-- ==== Sys2Proof/Machine/State.lean ====
section
/-! DEFINITION. The state of the NRC (10_state.md, 20_memory.md R41 and R56), what stands outside it as queued input, the reasons a step can stop, and the state after reset (70_reset_and_hazards.md R160). -/

namespace Sys2Proof.Machine

/-- The error codes of STATUS.ERR (R16, R140). Codes 5 to 7 are reserved and never written: they have no constructor. -/
inductive ErrCode where
  | none
  | badIndex
  | illegalCmd
  | notInit
  | waitTimeout
deriving DecidableEq, Repr

/-- The Reception Outcome held in OUTCOME (R17). -/
inductive RxOutcome where
  | noMessage
  | timeout
  | crcOk
  | wrongMessage
deriving DecidableEq, Repr

/-- The five radio modes the NRC requests (R100). -/
inductive RadioMode where
  | sleep
  | loraSleep
  | standby
  | tx
  | rxSingle
deriving DecidableEq, Repr

/-- MODE_SHADOW (R19, R20): UNKNOWN, or the mode last requested. Codes 6 and 7 are never written: they have no constructor. -/
inductive ModeShadow where
  | unknown
  | requested (m : RadioMode)
deriving DecidableEq, Repr

/-- T_WHICH (R24, R103): which receive line ended the wait. -/
inductive RxLine where
  | done
  | timeout
deriving DecidableEq, Repr

/-- The lines `WaitHigh` waits for (R102). -/
inductive WaitLine where
  | modeReady
  | txDone
deriving DecidableEq, Repr

/-- The levels of the four line inputs at one sample (R26); `true` is high. -/
structure Levels where
  modeReady : Bool
  txDone    : Bool
  rxDone    : Bool
  rxTimeout : Bool
deriving DecidableEq, Repr

/-- SEQ_PC (R23): the next step to perform. The command is SEQ_CMD's; `check` is the decode checks of R69, `line n again`
the n-th line of the command's pseudocode, with `again` the loop position inside a wait (a low sample was seen). The
position inside a byte loop is the line together with T_IDX. -/
inductive SeqPos where
  | check
  | line (n : Nat) (again : Bool)
deriving DecidableEq, Repr

/-- SEQ_STATE with SEQ_PC (R23): SEQ_PC has a value exactly while RUN. -/
inductive Seq where
  | idle
  | run (pos : SeqPos)
deriving DecidableEq, Repr

/-- The working registers (R24): `none` is "no value", the spec's own state of them outside a command. -/
structure Work where
  /-- T_PTR, a FIFO offset -/
  ptr     : Option Byte
  /-- T_LEN -/
  len     : Option Byte
  /-- T_IDX, 9 bits -/
  idx     : Option (BitVec 9)
  /-- T_FLAGS -/
  flags   : Option Byte
  /-- T_WHICH -/
  which   : Option RxLine
  /-- T_WAITCNT, a natural -/
  waitCnt : Option Nat
  /-- `b` of the pseudocode of R120 and R122: a value only between the two steps of a pair, so that no copy is retained (R32) -/
  byte    : Option Byte
deriving DecidableEq, Repr

/-- No working register has a value: outside a command (R24) and at reset (R160). -/
def Work.noValue : Work :=
  { ptr := none, len := none, idx := none, flags := none, which := none, waitCnt := none, byte := none }

/-- The SPI master port (R25) as it stands between steps: NSS (`true` is high, deasserted), the resting levels of SCK and
MOSI, and the bytes shifted out since NSS last fell. MISO is the input queue `State.misoIn`. -/
structure SpiPort where
  nss  : Bool
  sck  : Bool
  mosi : Bool
  sent : List Byte
deriving DecidableEq, Repr

/-- The events of the history (R56). -/
inductive Event where
  | accept (w : HalfWord)
  | drop (w : HalfWord)
  | wr (a : RegAddr) (v : Byte)
  | rd (a : RegAddr) (v : Byte)
  | sample (l : WaitLine) (level : Bool)
  | sampleRx (done timeout : Bool)
  | hbRd (i : Byte) (b : Byte)
  | hbWr (i : Byte) (b : Byte)
  | done (status : HalfWord)
deriving DecidableEq, Repr

/-- What the host (or the platform) does between two sequencer steps (R2, R10, R41, R161). `turn` is nothing: the
sequencer has the step. -/
inductive HostAction where
  | turn
  /-- write a window register (R11, R21) -/
  | write (i : WindowIndex) (w : HalfWord)
  /-- read a window register (R22) -/
  | read (i : WindowIndex)
  /-- store a byte into the host buffer (R41, `hb i: b` of R73) -/
  | store (i : Byte) (b : Byte)
  /-- load a byte of the host buffer (R41) -/
  | load (i : Byte)
  /-- reset the NRC (R161) -/
  | reset
deriving DecidableEq, Repr

/-- What a host read returned. -/
inductive Seen where
  | window (i : WindowIndex) (w : HalfWord)
  | buffer (i : Byte) (b : Byte)
deriving DecidableEq, Repr

/-- The host buffer as address and byte pairs in one canonical form (`Memory.wf`). -/
abbrev Memory := List Host.Cell

/-- The state of the machine. The first block is the NRC's own (R33) with the host buffer and the event history; the
second is the model's: the parameters, the queued inputs of the environment (R2) and the counter of free draws. `raced`, beside the
buffer it speaks of, is the model's too. -/
structure State where
  /-- CMD, window index 0 (R11) -/
  cmd      : HalfWord
  /-- STATUS.BUSY (R13) -/
  busy     : Bool
  /-- STATUS.INIT_DONE (R14) -/
  initDone : Bool
  /-- STATUS.OVR (R15) -/
  ovr      : Bool
  /-- STATUS.ERR (R16) -/
  err      : ErrCode
  /-- OUTCOME, window index 2 (R17) -/
  outcome  : RxOutcome
  /-- RX_LEN bits 7:0, window index 3; bits 15:8 read as 0 (R18) -/
  rxLen    : Byte
  /-- MODE_SHADOW, window index 4 (R19, R20) -/
  mode     : ModeShadow
  /-- SEQ_STATE and SEQ_PC (R23) -/
  seq      : Seq
  /-- SEQ_CMD (R23) -/
  seqCmd   : HalfWord
  /-- the working registers (R24) -/
  work     : Work
  /-- the SPI master port (R25) -/
  port     : SpiPort
  /-- HB, the host buffer (R41) -/
  hb       : Memory
  /-- the indices, none twice, of the HB bytes the host stored into while the last accepted command ran as SEND or GET_PACKET:
  what the NRC reads there is a free value (R55) -/
  raced    : List Byte
  /-- the event history, oldest first (R56) -/
  history  : List Event
  /-- the parameter record P, which nothing changes (R4) -/
  params   : Params
  /-- MISO: the bytes the radio answers to the next RDs, oldest first; then answers are free draws (R2, U5) -/
  misoIn   : List Byte
  /-- the four line inputs: their levels at the next samples, oldest first; then levels are free draws (R2, R26, U10) -/
  lineIn   : List Levels
  /-- what the host does next, oldest first; empty: the sequencer has every further step -/
  hostIn   : List HostAction
  /-- what the host's reads returned, oldest first -/
  hostSeen : List Seen
  /-- the number of free draws made so far -/
  draws    : Nat
  /-- a transaction to be made on its own, outside any command: none in every run of the hardware (R13, D40) -/
  lone     : Option HalfWord
deriving DecidableEq, Repr

/-- Why the machine stops. None of them is reached from a state that meets `StateInv`. -/
inductive Fault where
  /-- a working register is read before it is written within the command: R24 and U12 say a model must fault. Raised by
  the sequencer's lines. Safe: no rule does it. -/
  | workingRegisterUnset
  /-- a command is executed while SEQ_STATE is IDLE, where SEQ_PC has no value (R23). Raised by `runCommand`; `step`
  never calls it so. Safe. -/
  | seqIdle
  /-- SEQ_PC names no line of the command's pseudocode (R23). Raised by `runCommand`. Safe: no rule sets it so. -/
  | seqPosOutside
  /-- the frame of a lone transaction is one the NRC never emits (R65). Raised by `step`. Safe: no run of the hardware
  holds a lone transaction. -/
  | frameNotEmitted
deriving DecidableEq, Repr

/-- Why an instruction is refused. -/
inductive Refusal where
  /-- the instruction has no meaning yet; raised by `exec`'s arm, which names it. Safe. No arm of this model raises it. -/
  | notModelled (mnemonic : String)
deriving DecidableEq, Repr

/-- The machine right after reset (70_reset_and_hazards.md R160): no command accepted, IDLE, MODE_SHADOW UNKNOWN, no working
register with a value, NSS high, the history empty. HB lists nothing and the environment's queues are empty. -/
def State.reset : State where
  cmd      := 0x0000
  busy     := false
  initDone := false
  ovr      := false
  err      := .none
  outcome  := .noMessage
  rxLen    := 0x00
  mode     := .unknown
  seq      := .idle
  seqCmd   := 0x0000
  work     := .noValue
  port     := { nss := true, sck := Config.params.spiFormat.sckIdle, mosi := Config.params.spiFormat.mosiIdle, sent := [] }
  hb       := []
  raced    := []
  history  := []
  params   := Config.params
  misoIn   := []
  lineIn   := []
  hostIn   := []
  hostSeen := []
  draws    := 0
  lone     := none

end Sys2Proof.Machine
end

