/-- Overrun (R68): the word is dropped, recorded and flagged, and nothing else changes. -/
def Obligations.BusyWriteToCmdIsDropped : Prop :=
  ∀ (s : State) (w : HalfWord) (rest : List HostAction),
    s.lone = none → s.hostIn = .write 0 w :: rest → s.busy = true →
    step s = .next { s with ovr := true, history := s.history ++ [.drop w], hostIn := rest }

/-- Reserved indices read as 0, and a host write to any register but CMD changes no state (R21). -/
def Obligations.OtherWindowWritesAreIgnored : Prop :=
  (∀ (s : State) (i : WindowIndex), 5 ≤ i.toNat → windowRead s i = 0x0000) ∧
  (∀ (s : State) (i : WindowIndex) (w : HalfWord) (rest : List HostAction),
    s.lone = none → s.hostIn = .write i w :: rest → i ≠ 0 → step s = .next { s with hostIn := rest })

/-- A host read returns the register's whole value and has no side effect (R22): only the host's own record of what it saw
changes. -/
def Obligations.WindowReadsHaveNoSideEffect : Prop :=
  ∀ (s : State) (i : WindowIndex) (rest : List HostAction),
    s.lone = none → s.hostIn = .read i :: rest →
    step s = .next { s with hostIn := rest, hostSeen := s.hostSeen ++ [.window i (windowRead s i)] }

/-- The layout of the window's registers (R10 to R12, R16 to R19): CMD whole; STATUS bit 0 BUSY, bit 1 INIT_DONE, bit 2 OVR,
bits 5:3 the code of ERR, bits 15:6 zero; OUTCOME's code, RX_LEN and MODE's code in their low bits with zeros above, each code at
its number in the spec. STATUS is the word `statusWord` builds, the one a `Done` event carries. -/
def Obligations.WindowLayout : Prop :=
  ∀ s : State,
    windowRead s 0 = s.cmd ∧
    (windowRead s 1).getLsbD 0 = s.busy ∧ (windowRead s 1).getLsbD 1 = s.initDone ∧ (windowRead s 1).getLsbD 2 = s.ovr ∧
    (windowRead s 1).extractLsb' 3 3 =
      (match s.err with
        | .none => 0#3 | .badIndex => 1#3 | .illegalCmd => 2#3 | .notInit => 3#3 | .waitTimeout => 4#3) ∧
    (windowRead s 1).extractLsb' 6 10 = 0#10 ∧ windowRead s 1 = statusWord s.busy s.initDone s.ovr s.err ∧
    (windowRead s 2).extractLsb' 0 2 =
      (match s.outcome with | .noMessage => 0#2 | .timeout => 1#2 | .crcOk => 2#2 | .wrongMessage => 3#2) ∧
    (windowRead s 2).extractLsb' 2 14 = 0#14 ∧
    (windowRead s 3).extractLsb' 0 8 = s.rxLen ∧ (windowRead s 3).extractLsb' 8 8 = 0#8 ∧
    (windowRead s 4).extractLsb' 0 3 =
      (match s.mode with
        | .unknown => 0#3 | .requested .sleep => 1#3 | .requested .loraSleep => 2#3 | .requested .standby => 3#3
        | .requested .tx => 4#3 | .requested .rxSingle => 5#3) ∧
    (windowRead s 4).extractLsb' 3 13 = 0#13

/-- The host buffer (R41): a byte written reads back, every other byte reads as before, and the canonical form is kept. -/
def Obligations.HostBufferReadAfterWrite : Prop :=
  ∀ (m : Memory) (i b : Byte), m.wf = true →
    (m.write i.toNat b).wf = true ∧
    ∀ j : Nat, (m.write i.toNat b).read j = if j = i.toNat then b else m.read j

/-- Equal contents are equal data: two buffers in canonical form that read alike everywhere are one. -/
def Obligations.HostBufferIsCanonical : Prop :=
  ∀ m m' : Memory, m.wf = true → m'.wf = true → (∀ j, m.read j = m'.read j) → m = m'

/-- SEND or GET_PACKET is executing (R55): BUSY = 1 with one of them in SEQ_CMD. -/
def Sys2Proof.Claims.TransferRuns (s : State) : Prop :=
  s.busy = true ∧ (s.seqCmd.extractLsb' 8 8 = 0x02#8 ∨ s.seqCmd = 0x0400#16)

/-- A host store into HB (R41, R55): the byte is stored, whatever runs, and no other byte of HB and nothing else of the NRC changes.
While SEND or GET_PACKET runs its index is marked as raced, so that what the NRC reads there is a free value
(BufferAccessesInsidePacket; the mark is the model's form of that draw: assumption 7). -/
def Obligations.HostStoreIntoBuffer : Prop :=
  ∀ (s : State) (i b : Byte) (rest : List HostAction),
    s.lone = none → s.hostIn = .store i b :: rest → s.hb.wf = true →
    ∃ t, step s = .next t ∧ t = { s with hostIn := rest, hb := s.hb.write i.toNat b, raced := t.raced } ∧
      t.hb.read i.toNat = b ∧ (∀ j, j ≠ i.toNat → t.hb.read j = s.hb.read j) ∧
      (¬ TransferRuns s → t.raced = s.raced) ∧ (TransferRuns s → ∀ j, j ∈ t.raced ↔ j = i ∨ j ∈ s.raced)

/-- A host load from HB (R41, R55): it changes nothing but the host's own record, which gets the byte, or a free value while SEND or
GET_PACKET runs (assumption 7). -/
def Obligations.HostLoadFromBuffer : Prop :=
  ∀ (s : State) (i : Byte) (rest : List HostAction),
    s.lone = none → s.hostIn = .load i :: rest →
    (¬ TransferRuns s →
      step s = .next { s with hostIn := rest, hostSeen := s.hostSeen ++ [.buffer i (s.hb.read i.toNat)] }) ∧
    (TransferRuns s →
      step s = .next
        { s with
          hostIn := rest, hostSeen := s.hostSeen ++ [.buffer i (Config.racedByte s.draws)], draws := s.draws + 1 })

/-- A reset (R161, R162): from any state without a lone transaction, the NRC's registers take their reset values, HB and P keep
theirs, the history is empty and no transaction is made. -/
def Obligations.ResetTakesEffect : Prop :=
  ∀ (s : State) (rest : List HostAction),
    s.lone = none → s.hostIn = .reset :: rest →
    step s = .next
      { s with
        cmd := 0x0000, busy := false, initDone := false, ovr := false, err := .none, outcome := .noMessage, rxLen := 0x00
        mode := .unknown, seq := .idle, seqCmd := 0x0000, work := .noValue, raced := [], history := []
        port := { nss := true, sck := s.params.spiFormat.sckIdle, mosi := s.params.spiFormat.mosiIdle, sent := [] }
        hostIn := rest }
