/-- The run of a command that only writes registers, in the words of the statements (R95, R96). -/
theorem OnlyWrites.runsToDone {i : Instr} {ws : List (RegAddr × Byte)} {s : State} (h : OnlyWrites i ws) (hne : ws ≠ [])
    (hs : s.seq = .run .check) (hd : s.initDone = true) (hm : s.mode = .requested .standby) :
    ∃ t, execSteps i (ws.length + 2) s = .next t ∧
      t.history = s.history ++ ((ws.map fun w => .wr w.1 w.2) ++ [.done (statusWord false true s.ovr s.err)]) ∧
      t.mode = s.mode ∧ t.initDone = true ∧ t.err = s.err ∧ t.outcome = s.outcome ∧ t.rxLen = s.rxLen ∧ t.hb = s.hb ∧
      t.misoIn = s.misoIn ∧ t.lineIn = s.lineIn ∧ t.draws = s.draws ∧ Ended t ∧ SameSurroundings s t := by
  obtain ⟨p, hp, run⟩ := h.run hs hd hm
  refine ⟨_, run, ?_, rfl, hd, rfl, rfl, rfl, rfl, rfl, rfl, rfl, ⟨rfl, rfl, rfl, hp (.inl hne)⟩, rfl, rfl, rfl, rfl, rfl, rfl,
    rfl, rfl⟩
  simp [hd]

/-- Settles O29: the three writes of the entry of index k. -/
theorem changeChannelRunsToDone : Obligations.ChangeChannelRunsToDone := by
  unfold Obligations.ChangeChannelRunsToDone
  intro s k f hs hd hm hf
  exact (onlyWrites_changeChannel hf).runsToDone (by simp) hs hd hm

/-- Settles O30: the three writes of the entry of index k. -/
theorem changeDatarateRunsToDone : Obligations.ChangeDatarateRunsToDone := by
  unfold Obligations.ChangeDatarateRunsToDone
  intro s k m hs hd hm hm'
  exact (onlyWrites_changeDatarate hm').runsToDone (by simp) hs hd hm

end Sys2Proof.Machine
end

section
/-! The runs of SEND and GET_PACKET (43_packet_transfer.md R120 to R123): the lines before the byte loop, the loop, the
lines after it. -/

open Sys2Proof.Claims

namespace Sys2Proof.Machine

/-! ### Single steps of a run -/

/-- A line that writes a value that its source has is one write (R53, R81). -/
theorem exec_wr_source {i : Instr} {s : State} {n : Nat} {again : Bool} {a : RegAddr} {src : WrSource} {v : Byte}
    (hs : s.seq = .run (.line n again)) (hp : (program i s.params)[n]? = some (.wr a src)) (hv : src.get s.work = some v)
    (hl : landsAt (program i s.params) (n + 1) = true) : exec i s = .next ((spiWrite a v s).atLine (n + 1)) := by
  rw [exec_line hs hp, runLine, hv, need_some, goto_of_lands hl]

/-- A line that reads a register puts the radio's answer into its working register (R53, R80). -/
theorem exec_rd_into {i : Instr} {s : State} {n : Nat} {again : Bool} {a : RegAddr} {d : RdTarget} {v : Byte} {vs : List Byte}
    (hs : s.seq = .run (.line n again)) (hp : (program i s.params)[n]? = some (.rd a d)) (hq : s.misoIn = v :: vs)
    (hl : landsAt (program i s.params) (n + 1) = true) :
    exec i s = .next
      { s with
        seq := .run (.line (n + 1) false), misoIn := vs, work := d.put v s.work, history := s.history ++ [.rd a v]
        port := s.port.transfer s.params.spiFormat (rdFirstByte a) dummyByte } := by
  rw [exec_line hs hp, runLine, readInto, goto_of_lands hl, spiRead, radioAnswer_cons hq, takeAnswer_cons hq]
  rfl

/-- The line that sets the FIFO pointer starts the byte loop at T_IDX = 0 (R120, R122). -/
theorem exec_wrFifoPtr {i : Instr} {s : State} {n : Nat} {again : Bool} {p : Byte} (hs : s.seq = .run (.line n again))
    (hp : (program i s.params)[n]? = some .wrFifoPtr) (hptr : s.work.ptr = some p) :
    exec i s = goto (program i s.params) (n + 1) { spiWrite 0x0D p s with work := { s.work with idx := some 0 } } := by
  rw [exec_line hs hp, runLine, hptr, need_some]

/-- SEND's last line makes MODE_SHADOW STANDBY and completes (R106, R121). -/
theorem exec_complete_standby {i : Instr} {s : State} {n : Nat} {again : Bool} (hs : s.seq = .run (.line n again))
    (hp : (program i s.params)[n]? = some (.complete .standby)) :
    exec i s = .next (complete (s.setMode (.requested .standby))) := by
  rw [exec_line hs hp, runLine, finish]

/-- GET_PACKET's last line makes RX_LEN T_LEN and completes (R123). -/
theorem exec_complete_rxLen {i : Instr} {s : State} {n : Nat} {again : Bool} {len : Byte} (hs : s.seq = .run (.line n again))
    (hp : (program i s.params)[n]? = some (.complete .rxLen)) (hlen : s.work.len = some len) :
    exec i s = .next (complete { s with rxLen := len }) := by
  rw [exec_line hs hp, runLine, finish, hlen, need_some]

/-! ### SEND -/

/-- From the decode checks to SEND_PAYLOAD: T_LEN is the operand, and IQ_TX is written (R112, R121). -/
theorem send_setup {s : State} {n : Byte} (hs : s.seq = .run .check) (hd : s.initDone = true)
    (hm : s.mode = .requested .standby) :
    execSteps (.send n) 3 s = .next
      { s with
        seq := .run (.line 4 false), work := { s.work with len := some n }
        port := s.port.transfer s.params.spiFormat (wrFirstByte 0x3B) s.params.iqTx3B
        history := s.history ++ [.wr 0x33 s.params.iqTx33, .wr 0x3B s.params.iqTx3B] } := by
  have passes : decodeCheck (.send n) s.initDone = none := by rw [hd]; rfl
  have check : exec (.send n) s = .next ((enter (.send n) s).atLine 2) := exec_check_of_standby rfl hs passes rfl hm
  refine (execSteps_succ check).trans ?_
  refine (execSteps_succ (exec_wr_value (n := 2) rfl rfl rfl)).trans ?_
  refine (execSteps_one ..).trans ((exec_wr_value (n := 3) rfl rfl rfl).trans ?_)
  simp [spiWrite, State.record, State.atLine, enter, transfer_eq_transfer (SpiPort.transfer ..) s.port]

/-- The state in which SEND reaches its byte loop: the length written, the FIFO pointer read and written back (R120). -/
def sendLoaded (n p : Byte) (ps : List Byte) (s : State) : State :=
  { s with
    seq := .run (.line 6 false), misoIn := ps
    work := { s.work with ptr := some p, idx := some 0 }
    port := s.port.transfer s.params.spiFormat (wrFirstByte 0x0D) p
    history := s.history ++ [.wr 0x22 n, .rd 0x0E p, .wr 0x0D p] }

/-- From the start of SEND_PAYLOAD to its byte loop (R120). -/
theorem send_load {s : State} {n p : Byte} {ps : List Byte} (hs : s.seq = .run (.line 4 false)) (hlen : s.work.len = some n)
    (hq : s.misoIn = p :: ps) :
    execSteps (.send n) 3 s = goto (program (.send n) s.params) 7 (sendLoaded n p ps s) := by
  refine (execSteps_succ (exec_wr_source (src := .len) hs rfl hlen rfl)).trans ?_
  refine (execSteps_succ (exec_rd_into (s := (spiWrite 0x22 n s).atLine 5) rfl rfl hq rfl)).trans ?_
  refine (execSteps_one ..).trans ((exec_wrFifoPtr (n := 6) (p := p) rfl rfl rfl).trans ?_)
  simp [sendLoaded, spiWrite, State.record, State.atLine, RdTarget.put, transfer_eq_transfer (SpiPort.transfer ..) s.port]

theorem sendEvents_zero (m : Memory) (n : Nat) : sendEvents m 0 n = sendLoopEvents m n := by
  rw [sendEvents, sendLoopEvents, List.range_eq_range']

/-- SEND_PAYLOAD for every length, with no byte raced (R120, R45). -/
theorem send_payload {s : State} {n p : Byte} {ps : List Byte} (hs : s.seq = .run (.line 4 false))
    (hlen : s.work.len = some n) (hq : s.misoIn = p :: ps) (hraced : s.raced = []) :
    ∃ (q : SpiPort) (w : Work), q.nss = true ∧ execSteps (.send n) (3 + 2 * n.toNat) s = .next
      { s with
        seq := .run (.line 9 false), port := q, work := w, misoIn := ps
        history := s.history ++ ([Event.wr 0x22 n, Event.rd 0x0E p, Event.wr 0x0D p] ++ sendLoopEvents s.hb n.toNat) } := by
  have test := goto_loop (prog := program (.send n) s.params) (n := 7) (s := sendLoaded n p ps s) (.inl rfl) rfl hlen
  obtain ⟨q, w, hn, -, loop⟩ := execSteps_sendLoop (i := .send n) (s := sendLoaded n p ps s) n.toNat 0 rfl rfl rfl hlen
    (Nat.zero_add _) rfl hraced test
  refine ⟨q, w, hn, (execSteps_add ((send_load hs hlen hq).trans test)).trans (loop.trans ?_)⟩
  rw [execSteps_zero, show (0 : BitVec 9).toNat = 0 from rfl, sendEvents_zero, sendLoaded, List.append_assoc]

______

§ **WORK TASK**
Return a copy of each line of the material that holds the word "wrongMessage".

§ **WRITTEN ANSWER**
  | wrongMessage
      (match s.outcome with | .noMessage => 0#2 | .timeout => 1#2 | .crcOk => 2#2 | .wrongMessage => 3#2) ∧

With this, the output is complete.